On Fri, Apr 02, 2004 at 05:25:35AM -0800, Peter Karman wrote:
> The swish docs say (under MetaNames):
> ---
> When indexing HTML Swish-e indexes the HTML title as default text, so
> when searching Swish-e will find matches in both the HTML body and the
> HTML title. Swish also, by default, indexes content of meta tags. So:
>
> swish-e -w foo
>
> will find ``foo'' in the body, the title, or any meta tags.
or any meta tags that are not defined as MetaNames.

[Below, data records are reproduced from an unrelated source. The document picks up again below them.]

/-- 2.3: `0x2300` on a full stack. -/
theorem test_call_full :
    let t := after (step (withStack 12 (fresh 0x2300))); t.fault = some .stackOverflow ∧ t.pc = 0x202 ∧ t.sp = 12 := by
  decide +kernel

/-- 2.3: `0x00EE` at 0x220 with one entry. -/
theorem test_ret :
    let t := after (step (withStack 1 (at_ 0x220 0x00EE))); t.pc = 0x20A ∧ t.sp = 0 := by decide +kernel

/-- 2.3: `0x00EE` on an empty stack. -/
theorem test_ret_empty :
    let t := after (step (fresh 0x00EE)); t.fault = some .stackUnderflow ∧ t.pc = 0x202 := by decide +kernel

/-- 2.3: `0x3100` at 0x208, equal and not. -/
theorem test_seImm :
    (after (step (at_ 0x208 0x3100))).pc = 0x20C ∧ (after (step ((at_ 0x208 0x3100).setReg 1 5))).pc = 0x20A := by
  decide +kernel

/-- 2.3: `0x4011` and `0x4010` with `V[0] = 0x10`. -/
theorem test_sneImm :
    (after (step ((fresh 0x4011).setReg 0 0x10))).pc = 0x204 ∧ (after (step ((fresh 0x4010).setReg 0 0x10))).pc = 0x202 := by
  decide +kernel

/-- 2.3: `0x5120`, equal and not. -/
theorem test_seReg :
    (after (step (((fresh 0x5120).setReg 1 7).setReg 2 7))).pc = 0x204 ∧
      (after (step (((fresh 0x5120).setReg 1 7).setReg 2 8))).pc = 0x202 := by decide +kernel

/-- 2.3: `0x9120`, not equal and equal. -/
theorem test_sneReg :
    (after (step (((fresh 0x9120).setReg 1 7).setReg 2 8))).pc = 0x204 ∧
      (after (step (((fresh 0x9120).setReg 1 7).setReg 2 7))).pc = 0x202 := by decide +kernel

/-- 2.4: `0x6FAB`. -/
theorem test_ldImm : (after (step (fresh 0x6FAB))).reg 0xF = 0xAB := by decide +kernel

/-- 2.4: `0x72F5` with `V[2] = 0x10` wraps, the flag is unchanged. -/
theorem test_addImm :
    let t := after (step (((fresh 0x72F5).setReg 2 0x10).setReg 0xF 7)); t.reg 2 = 0x05 ∧ t.reg 0xF = 7 := by decide +kernel

/-- 2.4: `0x8010` with `V[1] = 0x2A`. -/
theorem test_ldReg : (after (step (withTwo 0 0x2A (fresh 0x8010)))).reg 0 = 0x2A := by decide +kernel

/-- 2.4: the logical operations on F0 and 3C, with 7 in the flag register before. -/
theorem test_logic :
    resultAndFlag (after (step ((withTwo 0xF0 0x3C (fresh 0x8011)).setReg 0xF 7))) = (0xFC, 7) ∧
      resultAndFlag (after (step ((withTwo 0xF0 0x3C (fresh 0x8012)).setReg 0xF 7))) = (0x30, 7) ∧
      resultAndFlag (after (step ((withTwo 0xF0 0x3C (fresh 0x8013)).setReg 0xF 7))) = (0xCC, 7) := by decide +kernel

/-- 2.4: `8XY4`, `8XY5`, `8XY7` on FF and 01. -/
theorem test_arith :
    resultAndFlag (after (step (withTwo 0xFF 0x01 (fresh 0x8014)))) = (0x00, 1) ∧
      resultAndFlag (after (step (withTwo 0xFF 0x01 (fresh 0x8015)))) = (0xFE, 1) ∧
      resultAndFlag (after (step (withTwo 0xFF 0x01 (fresh 0x8017)))) = (0x02, 0) := by decide +kernel

/-- 2.4: `8XY4`, `8XY5`, `8XY7` with the flag register as destination. -/
theorem test_arith_flag_destination :
    (after (step (withTwo 0 0x03 ((fresh 0x8F14).setReg 0xF 0xFF)))).reg 0xF = 0x01 ∧
      (after (step (withTwo 0 0x09 ((fresh 0x8F15).setReg 0xF 0x05)))).reg 0xF = 0x00 ∧
      (after (step (withTwo 0 0x09 ((fresh 0x8F17).setReg 0xF 0x05)))).reg 0xF = 0x01 := by decide +kernel

/-- 2.4: `0x8016` on 05 and `0x801E` on 81, with `V[1]` ignored. -/
theorem test_shifts :
    resultAndFlag (after (step (withTwo 0x05 0xAA (fresh 0x8016)))) = (0x02, 1) ∧
      resultAndFlag (after (step (withTwo 0x81 0xAA (fresh 0x801E)))) = (0x02, 1) := by decide +kernel

/-- 2.4: the shifts with the flag register as destination. -/
theorem test_shifts_flag_destination :
    (after (step ((fresh 0x8F16).setReg 0xF 0x80))).reg 0xF = 0x00 ∧
      (after (step ((fresh 0x8F1E).setReg 0xF 0xFF))).reg 0xF = 0x01 := by decide +kernel

/-- 2.4: `0xC10F` and `0xC155` for given random bytes. -/
theorem test_rnd :
    (storeRandom 1 0x0F 0xA7 State.reset).reg 1 = 0x07 ∧ (storeRandom 1 0x55 0xFF State.reset).reg 1 = 0x55 := by
  decide +kernel

/-- 2.5: `0xA300` with `I = 0xFFFF`. -/
theorem test_ldI : (after (step ((fresh 0xA300).setI 0xFFFF))).i = 0x0300 := by decide +kernel

/-- 2.5: `0xF21E` sets no flag, `0xF01E` wraps at 65536. -/
theorem test_addI :
    (let t := after (step ((((fresh 0xF21E).setI 0x0FF0).setReg 2 0xFF).setReg 0xF 1)); t.i = 0x10EF ∧ t.reg 0xF = 1) ∧
      (after (step (((fresh 0xF01E).setI 0xFFFF).setReg 0 1))).i = 0x0000 := by decide +kernel

/-- 2.5: `0xF155` stores two registers, `I` is kept. -/
theorem test_storeRegs :
    let t := after (step (withTwo 0x11 0x22 ((fresh 0xF155).setI 0x300)))
    t.byte 0x300 = 0x11 ∧ t.byte 0x301 = 0x22 ∧ t.byte 0x302 = 0 ∧ t.i = 0x300 := by decide +kernel

/-- 2.5: a store that runs past 4095 keeps what it has stored. -/
theorem test_storeRegs_past :
    let t := after (step (withTwo 0x11 0x22 ((fresh 0xF155).setI 4095)))
    t.byte 4095 = 0x11 ∧ t.fault = some (.outOfBounds 4096) ∧ t.pc = 0x202 := by decide +kernel

/-- 2.5: `0xF265` loads three registers. -/
theorem test_loadRegs :
    let t := after (step (withBytes 0x300 [0x11, 0x22, 0x33, 0x44] ((fresh 0xF265).setI 0x300)))
    t.reg 0 = 0x11 ∧ t.reg 2 = 0x33 ∧ t.reg 3 = 0 ∧ t.i = 0x300 := by decide +kernel

/-- 2.5: `0xF265` with `I = 4094`. -/
theorem test_loadRegs_past :
    let t := after (step (withBytes 4094 [0xAA, 0xBB] (((fresh 0xF265).setI 4094).setReg 2 3)))
    t.reg 1 = 0xBB ∧ t.reg 2 = 3 ∧ t.fault = some (.outOfBounds 4096) := by decide +kernel

/-- 2.6: `0x00E0` keeps the flag. -/
theorem test_cls :
    let t := after (step (((fresh 0x00E0).setPixel 5 true).setReg 0xF 1)); t.display = Screen.blank ∧ t.reg 0xF = 1 := by
  decide +kernel

/-- 2.6: `0xD013` at (61, 30): cells 1981, 1982, 1983 and 2045, no collision. -/
theorem test_drw_clipped :
    let t := after (step (withBytes 0x300 [0xF0, 0x90, 0xF0] (withTwo 61 30 ((fresh 0xD013).setI 0x300))))
    t.display[30] = 0xE000000000000000 ∧ t.display[31] = 0x2000000000000000 ∧ t.display[0] = 0 ∧ t.reg 0xF = 0 := by
  decide +kernel

/-- 2.6: `0xD013` at (0, 0) with (0, 0), (1, 1) and (5, 0) set: (0, 0) is turned off. -/
theorem test_drw_collision :
    let t := after (step (withBytes 0x300 [0xF0, 0x90, 0xF0]
      (((((fresh 0xD013).setI 0x300).setPixel 0 true).setPixel 65 true).setPixel 5 true)))
    t.display[0] = 0x2E ∧ t.display[1] = 0x0B ∧ t.display[2] = 0x0F ∧ t.reg 0xF = 1 := by decide +kernel

/-! ## The host's commands, with the results of section 2.7 -/

/-- `tick` from (0, 7). -/
theorem test_tick :
    let t := tick { State.reset with sound := 7 }; t.delay = 0 ∧ t.sound = 6 := by decide

/-- The example `load` of a 5-byte font and a 2-byte program. -/
theorem test_load :
    (match load [0xF0, 0x90, 0x90, 0x90, 0xF0] [0x61, 0x05] (State.reset.setPc 7) with
      | .loaded t => decide (t.byte 0 = 0xF0 ∧ t.byte 4 = 0xF0 ∧ t.byte 0x200 = 0x61 ∧ t.byte 0x201 = 0x05 ∧ t.pc = 0x200)
      | .romTooLarge _ => false
      | .fontTooLong => false) = true := by decide +kernel

/-- A program of 3585 bytes. -/
theorem test_load_too_large : load [0xF0] (List.replicate 3585 1) State.reset = .romTooLarge 3585 := by decide +kernel

/-! ## Witnesses: the hypotheses of each statement are met, at the edges of its clauses -/

/-- A state at every edge of the invariant. -/
def edge : State := { withStack 12 State.reset with pc := 4098, mem := [(0, 1), (4095, 0x7E)], stack := Vector.replicate 12 4096 }

/-- `edge` meets the invariant. -/
theorem edge_inv : edge.Inv :=
  ⟨by decide +kernel, by decide +kernel, by decide +kernel, by decide +kernel, by trivial⟩

/-- A latched state with a given payload. -/
def latched (f : FaultValue) : State := { State.reset with runState := .quit, fault := some f }

theorem witness_DecodeOfEncode : (Instr.drw 0xF 0xF 0xF).wellFormed = true ∧ (Instr.jp 0xFFF).wellFormed = true := by decide

theorem witness_EncodeOfDecode : decode 0xFF65 = .ok (.loadRegs 0xF) := by decide

theorem witness_DispatchFollowsOpcodeMap :
    decode 0x9AB0 = .ok (.sneReg 0xA 0xB) ∧ decode 0x9AB1 = .error (.unimplementedOpcode 0x9AB1) ∧
      Instr.cls.row ∈ opcodeTable ∧ Instr.cls.row.selects 0x00E0 = true := by decide

theorem witness_StepRunsDecodedInstruction :
    (at_ 4094 0x6A55).runState = .running ∧ fetch (at_ 4094 0x6A55) = some 0x6A55 ∧
      decode 0x6A55 = .ok (.ldImm 0xA 0x55) ∧ (Instr.ldImm 0xA 0x55).wellFormed = true := by decide +kernel

theorem witness_FetchIsBoundedAndBigEndian :
    (State.reset.setPc 4095).runState = .running ∧ 4094 < (State.reset.setPc 4095).pc.toNat ∧
      (State.reset.setPc 4094).runState = .running ∧ (State.reset.setPc 4094).pc.toNat ≤ 4094 := by decide

theorem witness_DispatchOrUnimplementedOpcode :
    (fresh 0x8AB6).runState = .running ∧ fetch (fresh 0x8AB6) = some 0x8AB6 ∧
      (Instr.shr 0 0).row ∈ opcodeTable ∧ (Instr.shr 0 0).row.selects 0x8AB6 = true ∧
      fetch (fresh 0x8AB8) = some 0x8AB8 ∧ ∀ r ∈ opcodeTable, r.selects 0x8AB8 = false := by decide +kernel

theorem witness_RunStateGate :
    (pause State.reset).runState = .paused ∧ (latched .stackOverflow).runState = .quit := by decide

theorem witness_StepKeepsInvariant : edge.Inv ∧ goesOn (step edge) = true := ⟨edge_inv, by decide +kernel⟩

theorem witness_CommandsKeepInvariant : edge.Inv ∧ runCommand .tick edge = .next (tick edge, .done) := ⟨edge_inv, rfl⟩

theorem witness_ReachableStatesMeetInvariant : Reachable (tick State.reset) :=
  .command .tick State.reset _ .done .reset rfl

theorem witness_InstructionsWriteOnlyTheirRegisters : goesOn (exec (.loadRegs 0xF) State.reset) = true := by decide +kernel

theorem witness_OnlyCallAndReturnChangeTheStack :
    goesOn (exec .cls State.reset) = true ∧ (∀ nnn, Instr.cls ≠ .call nnn) ∧ Instr.cls ≠ .ret :=
  ⟨by decide +kernel, by simp, by simp⟩

theorem witness_OnlyClearAndDrawChangeTheDisplay :
    goesOn (exec (.storeRegs 0xF) State.reset) = true ∧ Instr.storeRegs 0xF ≠ .cls ∧
      ∀ x y n, Instr.storeRegs 0xF ≠ .drw x y n :=
  ⟨by decide +kernel, by simp, by simp⟩

theorem witness_OnlyStoreChangesMemory :
    goesOn (exec (.loadRegs 0xF) State.reset) = true ∧ ∀ x, Instr.loadRegs 0xF ≠ .storeRegs x :=
  ⟨by decide +kernel, by simp⟩

theorem witness_OnlyIndexInstructionsChangeI :
    goesOn (exec (.storeRegs 2) State.reset) = true ∧ (∀ nnn, Instr.storeRegs 2 ≠ .ldI nnn) ∧
      ∀ x, Instr.storeRegs 2 ≠ .addI x :=
  ⟨by decide +kernel, by simp, by simp⟩

theorem witness_OnlyControlTransfersChangePc :
    goesOn (exec .cls State.reset) = true ∧ (∀ nnn, Instr.cls ≠ .jp nnn) ∧ (∀ nnn, Instr.cls ≠ .call nnn) ∧
      Instr.cls ≠ .ret ∧ (∀ x nn, Instr.cls ≠ .seImm x nn) ∧ (∀ x nn, Instr.cls ≠ .sneImm x nn) ∧
      (∀ x y, Instr.cls ≠ .seReg x y) ∧ ∀ x y, Instr.cls ≠ .sneReg x y :=
  ⟨by decide +kernel, by simp, by simp, by simp, by simp, by simp, by simp, by simp⟩

theorem witness_TimersAndKeysAreInvisible : goesOn (step (fresh 0xD123)) = true := by decide +kernel

theorem witness_TickAndStepCommute :
    goesOn (step (fresh 0x1200)) = true ∧ step (latched .stackOverflow) = .fault .stuckInQuit := ⟨by decide +kernel, rfl⟩

theorem witness_OnlyRandomReadsTheRandomByte :
    (∀ x nn, Instr.cls ≠ .rnd x nn) ∧ goesOn (exec .cls State.reset) = true := ⟨by simp, by decide +kernel⟩

/-- A step from `Running` that ends in `Quit`, in each of the seven ways. -/
def faultsFrom (s : State) : Bool :=
  decide (s.runState = .running) && goesOn (step s) && decide ((after (step s)).runState = .quit)

theorem witness_FaultsArePrecise :
    [State.reset.setPc 4095, fresh 0xFFFF, withStack 12 (fresh 0x2300), fresh 0x00EE, (fresh 0xF155).setI 4095,
      (fresh 0xF065).setI 4096, (fresh 0xD012).setI 4095].all faultsFrom = true ∧ ((fresh 0xF155).setI 4095).mem.wf := by
  decide +kernel

theorem witness_CallPushesReturnAddress : (withStack 11 State.reset).sp.val < 12 ∧ State.reset.sp.val < 12 := by decide

theorem witness_CallOnFullStackFaults : (withStack 12 State.reset).sp.val = 12 := by decide

theorem witness_ReturnPopsPc : 0 < (withStack 1 State.reset).sp.val ∧ 0 < (withStack 12 State.reset).sp.val := by decide

theorem witness_ReturnOnEmptyStackFaults : State.reset.sp.val = 0 := by decide

theorem witness_CallThenReturnRestores : (withStack 11 State.reset).sp.val < 12 := by decide

theorem witness_ResultIsNoFlag : (0xE : RegIdx) ≠ 0xF := by decide

theorem witness_FlagIsZeroOrOne :
    Instr.drw 0xF 0xF 0xF ∈ [Instr.addReg 0xF 0xF, .sub 0xF 0xF, .shr 0xF 0xF, .subn 0xF 0xF, .shl 0xF 0xF, .drw 0xF 0xF 0xF] ∧
      goesOn (exec (.drw 0xF 0xF 0xF) State.reset) = true := by decide +kernel

theorem witness_RandomByteIsMasked : (0xF0 : Byte).getLsbD 3 = false := by decide

theorem witness_StoreRegistersWritesMemory :
    (edge.setI 4080).mem.wf ∧ effAddr (edge.setI 4080) (0xF : RegIdx).toNat ≤ 4095 := by decide +kernel

theorem witness_StoreRegistersPastTheEndFaults :
    (edge.setI 4081).mem.wf ∧ 4095 < effAddr (edge.setI 4081) (0xF : RegIdx).toNat ∧
      4095 < effAddr (edge.setI 0xFFFF) (0 : RegIdx).toNat := by decide +kernel

theorem witness_LoadRegistersReadsMemory : effAddr (edge.setI 4095) (0 : RegIdx).toNat ≤ 4095 := by decide +kernel

theorem witness_LoadRegistersPastTheEndFaults :
    4095 < effAddr (edge.setI 4096) (0 : RegIdx).toNat ∧ 4095 < effAddr (edge.setI 4095) (1 : RegIdx).toNat := by
  decide +kernel

theorem witness_StoreThenLoadReloads : edge.mem.wf ∧ effAddr edge (0xF : RegIdx).toNat ≤ 4095 := by decide +kernel

theorem witness_StoredWordIsFetched :
    (edge.setI 4094).mem.wf ∧ effAddr (edge.setI 4094) (1 : RegIdx).toNat ≤ 4095 ∧ 0 < (1 : RegIdx).toNat ∧
      (4094 : Word).toNat = effAddr (edge.setI 4094) 0 := by decide +kernel

theorem witness_DrawMeetsClosedForm :
    rowsOnDisplay (State.reset.setI 0xFFFF) 0 0 = 0 ∧
      effAddr (State.reset.setI 4081) (rowsOnDisplay (State.reset.setI 4081) 0 0xF - 1) ≤ 4095 := by decide +kernel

That's not very clear, so here I go....
Everything is stored as a metaname in the index. Metanames are
basically a way to have multiple indexes in the same index file.
By default, swish indexes text under the metaname "swishdefault". These
both search "swishdefault"
-w foo
-w swishdefault=(foo)
Now, by default (with no special config options) swish indexes HTML
<title>, <meta> and text extracted from <body> as swishdefault. But, if
a meta tag is defined it is indexed under a different meta id, and
cannot be searched with just -w foo:
(Notice a bit broken HTML here, but it's still indexed.)
moseley@laptop:~$ cat test.html
<html>
<head>
<title>Title</title>
<meta name="meta1" content="meta1text">
<meta name="meta2" content="meta2text">
brokentext
<body>
bodytext
</body>
</html>
moseley@laptop:~$ cat c
ParserWarnLevel 9
MetaNames meta1
moseley@laptop:~$ swish-e -v0 -i test.html -c c -T indexed_words
Adding:[1:swishdefault(1)] 'title' Pos:2 Stuct:0x7 ( HEAD TITLE FILE )
Adding:[1:meta1(10)] 'meta1text' Pos:5 Stuct:0x85 ( META HEAD FILE )
Adding:[1:swishdefault(1)] 'meta2text' Pos:9 Stuct:0x5 ( HEAD FILE )
test.html:7: error: htmlParseStartTag: misplaced <body> tag
<body>
^
Adding:[1:swishdefault(1)] 'brokentext' Pos:11 Stuct:0x9 ( BODY FILE )
Adding:[1:swishdefault(1)] 'bodytext' Pos:12 Stuct:0x9 ( BODY FILE )
Swish can't (or doesn't) search all metanames because of the of phrase
searches would not work right. So, to search multiple metanames you
can do:
-w swishdefault=(foo) OR meta=(foo)
The other option is to next the metanames:
<name>
<first>Bill</first>
<last>Moseley</last>
<name>
then with Metanames name first last you get:
moseley@laptop:~$ swish-e -v0 -i x -c c -T indexed_words
Adding:[1:name(10)] 'bill' Pos:4 Stuct:0x89 ( META BODY FILE )
Adding:[1:first(11)] 'bill' Pos:4 Stuct:0x89 ( META BODY FILE )
Adding:[1:name(10)] 'moseley' Pos:7 Stuct:0x89 ( META BODY FILE )
Adding:[1:last(12)] 'moseley' Pos:7 Stuct:0x89 ( META BODY FILE )
and then you can search like:
-w first=(bill)
-w name=("bill moseley")
But, that does basically double the size of the index.
--
Bill Moseley
moseley@hank.org
Received on Fri Apr 2 07:34:21 2004